Specifically, the arithmetic unit 205 has a function of multiplying and digitizing signals from the digitized sensors 101 and the like. For example, as shown in the following equation (1), a product-sum calculation of the numerical value X _j of the measurement result from each sensor 101 and the like and the coefficient A _ij represented by a two-dimensional matrix (matrix) is performed. Then, the result of product-sum calculation is calculated as an n-dimensional vector Y _i using multidimensional coordinates. Note that i is an i coordinate in an n-dimensional space. In the numerical value X _j , j is a number assigned to each sensor 101 or the like.

(Measurement result)
Part or all of measurement values from at least one of the behavior measurement unit 201, the biological information measurement unit 202, and the environment measurement unit 203, and / or a part of measurement result storage information stored in the measurement result storage unit 204 Or, when all the numerical values are used for calculation, but not all sensors are connected, when an abnormal value appears in a part of the measured value, or when calculating using a part of the measured value , X _i is preferably calculated using a predetermined default value. For example, if a specified range is specified and the numerical value is out of the range, it is determined that the measurement value is abnormal, or the time-series measurement value changes over time by a certain threshold. Is determined. Alternatively, as another method, a plurality of coefficient matrices for calculation may be prepared in accordance with the type or number of sensors, and calculation may be performed using a coefficient matrix selected according to the type or number of sensors.
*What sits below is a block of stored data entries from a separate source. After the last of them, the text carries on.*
/-- Every way a command ends: a fault before it did anything, its effect, or the end of a run. -/
theorem exec_next_run {i : Instr} {s t : State} (h : exec i s = .next t) :
    (∃ c, t = s.setStatus (s.status.commandFault c)) ∨
    (∃ o d u, CommandEffect s i o d u ∧ t = u.setStatus (u.status.complete o d)) ∨
    ∃ w, DispatchRun s w ∧ RunEnd w t := by
  rcases exec_next h with hfault | heffect | ⟨_, hend⟩ | ⟨_, hend⟩
  · exact .inl hfault
  · exact .inr (.inl heffect)
  · exact .inr (.inr ⟨_, walkSlots_run sendDispatch_run _ 0 s (Nat.le_refl _), runEnd_of_next (.inl hend)⟩)
  · exact .inr (.inr ⟨_, walkSlots_run recvDispatch_run _ 0 s (Nat.le_refl _), runEnd_of_next (.inr hend)⟩)

/-- A waiting command goes on as a run to its end. -/
theorem resume_next_run {q : Wait} {s t : State} (hb : s.busy = some q) (h : resume q s = .next t) :
    ∃ w, DispatchRun s w ∧ RunEnd w t := by
  obtain ⟨w, hrun, hx⟩ := resume_run hb
  exact ⟨w, hrun, runEnd_of_next (hx.imp (·.symm.trans h) (·.symm.trans h))⟩

end Sys2Proof.Machine
end

section
/-! PROOFS. What every step keeps of the engines and the mean bank (10_state.md rules R28, R34), of STATUS
(rule R25) and of a waiting command (43_multiplexer.md rule R193). -/

namespace Sys2Proof.Machine

/-! ### Kinds of steps -/

/-- From `s` to `t` the block took at most a host access that ran no command: only what an access itself
writes has changed (20_memory.md rule R69). -/
structure AccessFrame (s t : State) : Prop where
  kept : t = { s with opa := t.opa, opb := t.opb, status := t.status, fb := t.fb, bus := t.bus,
                      reply := t.reply }
  status : StatusChange s.status t.status

/-- A step is a reset, goes on with a waiting command, takes a host access that runs no command, or runs
one. -/
theorem step_next_kinds {s t : State} (h : step s = .next t) :
    (∃ rest, t = (s.takeEvent rest).platformReset) ∨
    (∃ q, s.busy = some q ∧ resume q s = .next t) ∨
    (s.busy = none ∧ AccessFrame s t) ∨
    (s.busy = none ∧ s.status.fault = false ∧ ∃ i rest, exec i (s.takeEvent rest) = .next t) := by
  rcases step_next h with ⟨rest, _, ht⟩ | ⟨_, hresume | ⟨hb, ⟨_, rfl⟩ | ⟨ev, rest, _, hev⟩⟩⟩
  · exact .inl ⟨rest, ht⟩
  · exact .inr (.inl hresume)
  · exact .inr (.inr (.inl ⟨hb, rfl, .same⟩))
  rcases hev with rfl | ⟨v, rfl⟩ | ⟨c, v, rfl⟩ | ⟨c, rfl⟩ | ⟨v, rfl⟩ | ⟨v, rfl⟩ | ⟨a, b, _, rfl⟩ |
    ⟨_, c, rfl⟩ | ⟨hf, i, hexec⟩
  · exact .inr (.inr (.inl ⟨hb, rfl, .same⟩))
  · exact .inr (.inr (.inl ⟨hb, rfl, .same⟩))
  · exact .inr (.inr (.inl ⟨hb, rfl, .recorded c⟩))
  · exact .inr (.inr (.inl ⟨hb, rfl, .recorded c⟩))
  · exact .inr (.inr (.inl ⟨hb, rfl, .same⟩))
  · exact .inr (.inr (.inl ⟨hb, rfl, .same⟩))
  · exact .inr (.inr (.inl ⟨hb, rfl, .same⟩))
  · exact .inr (.inr (.inl ⟨hb, rfl, .raised c⟩))
  · exact .inr (.inr (.inr ⟨hb, hf, i, rest, hexec⟩))

/-! ### Engines and accumulators -/

/-- The invariant is about the configuration and the accumulators only. -/
theorem State.MeanInv.congr {s t : State} (hs : s.MeanInv) (hcfg : t.cfg = s.cfg) (hmean : t.mean = s.mean) :
    t.MeanInv where
  sized := by rw [hcfg, hmean, hs.sized]
  invalid := by rw [hmean]; exact hs.invalid

/-- Storing a valid accumulator keeps the invariant. -/
theorem State.MeanInv.setMean {s : State} (hs : s.MeanInv) (m : Nat) {a : Mean} (ha : a.valid = true) :
    (s.setMean m a).MeanInv where
  sized := by rw [setMean_mean, List.length_set, setMean_cfg, hs.sized]
  invalid x hx hxv := by
    rcases List.mem_or_eq_of_mem_set hx with hold | rfl
    · exact hs.invalid x hold hxv
    · rw [ha] at hxv
      cases hxv

/-- A command that completes without dispatches keeps the engines. -/
theorem CommandEffect.engineInv {s u : State} {i : Instr} {o : StatusOutcome} {d : Bool}
    (h : CommandEffect s i o d u) (hs : s.EngineInv) : u.EngineInv := by
  cases h with
  | rdoInit e hv hr => exact hs.setRdo _ hv hr
  | rdoAdvance e hv => exact hs.update hv _ _
  | rdoEnable e hv b => exact hs.update hv _ b
  | _ => exact hs.congr rfl rfl

/-- A command that completes without dispatches keeps the mean bank. -/
theorem CommandEffect.meanInv {s u : State} {i : Instr} {o : StatusOutcome} {d : Bool}
    (h : CommandEffect s i o d u) (hs : s.MeanInv) : u.MeanInv := by
  cases h with
  | meanInit f m ha => exact hs.setMean _ ha
  | meanAdd m ha lo hi => exact (hs.setMean _ ha).congr rfl rfl
  | meanReset m ha => exact hs.setMean _ ha
  | _ => exact hs.congr rfl rfl

/-- The end of a run leaves the engines and the mean bank as the run did. -/
theorem RunEnd.engineInv_meanInv {s t : State} {w : Walk} (hend : RunEnd w t) (hrun : DispatchRun s w)
    (he : s.EngineInv) (hm : s.MeanInv) : t.EngineInv ∧ t.MeanInv := by
  have hw : w.state.EngineInv := hrun.engines he
  have hframe := hrun.frame
  rw [hend.kept]
  exact ⟨hw.congr rfl rfl, hm.congr (by rw [hframe]) (by rw [hframe])⟩

/-- Every command keeps the engines and the mean bank. -/
theorem exec_engineInv_meanInv {i : Instr} {s t : State} (h : exec i s = .next t) (he : s.EngineInv)
    (hm : s.MeanInv) : t.EngineInv ∧ t.MeanInv := by
  rcases exec_next_run h with ⟨c, rfl⟩ | ⟨o, d, u, heffect, rfl⟩ | ⟨w, hrun, hend⟩
  · exact ⟨he.congr rfl rfl, hm.congr rfl rfl⟩
  · exact ⟨(heffect.engineInv he).congr rfl rfl, (heffect.meanInv hm).congr rfl rfl⟩
  · exact hend.engineInv_meanInv hrun he hm

/-- No engine is initialised after reset (10_state.md rule R37). -/
theorem resetWith_engineInv (c : Config) : (State.resetWith c).EngineInv where
  sized := List.length_replicate
  rollover r hr hv := by
    rw [List.eq_of_mem_replicate hr] at hv
    cases hv
  invalid r hr _ := List.eq_of_mem_replicate hr

/-- No accumulator is initialised after reset (10_state.md rule R37). -/
theorem resetWith_meanInv (c : Config) : (State.resetWith c).MeanInv where
  sized := List.length_replicate
  invalid _ ha _ := List.eq_of_mem_replicate ha

/-! ### STATUS and the wait -/

/-- The end of a run changes STATUS in one of the ways of `StatusChange`. -/
theorem RunEnd.statusChange {s t : State} {w : Walk} (hend : RunEnd w t) (hrun : DispatchRun s w) :
    StatusChange s.status t.status := by
  have hsame : w.state.status = s.status := by rw [hrun.frame]
  exact hsame ▸ hend.status

/-- A command changes STATUS in one of the ways of `StatusChange`. -/
theorem exec_statusChange {i : Instr} {s t : State} (h : exec i s = .next t) :
    StatusChange s.status t.status := by
  rcases exec_next_run h with ⟨c, rfl⟩ | ⟨o, d, u, heffect, rfl⟩ | ⟨w, hrun, hend⟩
  · exact .raised c
  · rw [heffect.status]
    exact .completed o d heffect.ok_of_defaulted
  · exact hend.statusChange hrun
(Y value of the calculation result)
The calculated Y value of the Y coordinate may be a numerical value having no conceptual meaning such as fatigue or busy, but may have a conceptual meaning depending on the setting of the A coefficient. For example, each A coefficient multiplied by the X value of heart rate, sweating, and body temperature is set to a value larger than the A coefficient for other measurement values. The Y value multiplied / added by this increases as the measured values of heart rate, sweating, and body temperature increase, and the Y value represents the so-called “excitability”. And the Y axis can be positioned as excitement. Also, if the A coefficient for the measured value of the speech / mastication / specific environmental sound sensor's speech and mastication and the foot pressure sensor is large, the measured value of the speech / mastication is high, When there is no movement of the foot pressure sensor, the corresponding Y value calculated indicates that the person seems to be sitting and talking. In addition, when the measured values of speech and mastication are low and the measured value of the foot pressure sensor is low, the corresponding Y value calculated is low, and it can be estimated whether the person is thinking quietly or is sleeping. . In this way, by further increasing the types of sensors, each Y value, in other words, the Y-axis can be made to generally correspond to the contents of the user's actions and emotions.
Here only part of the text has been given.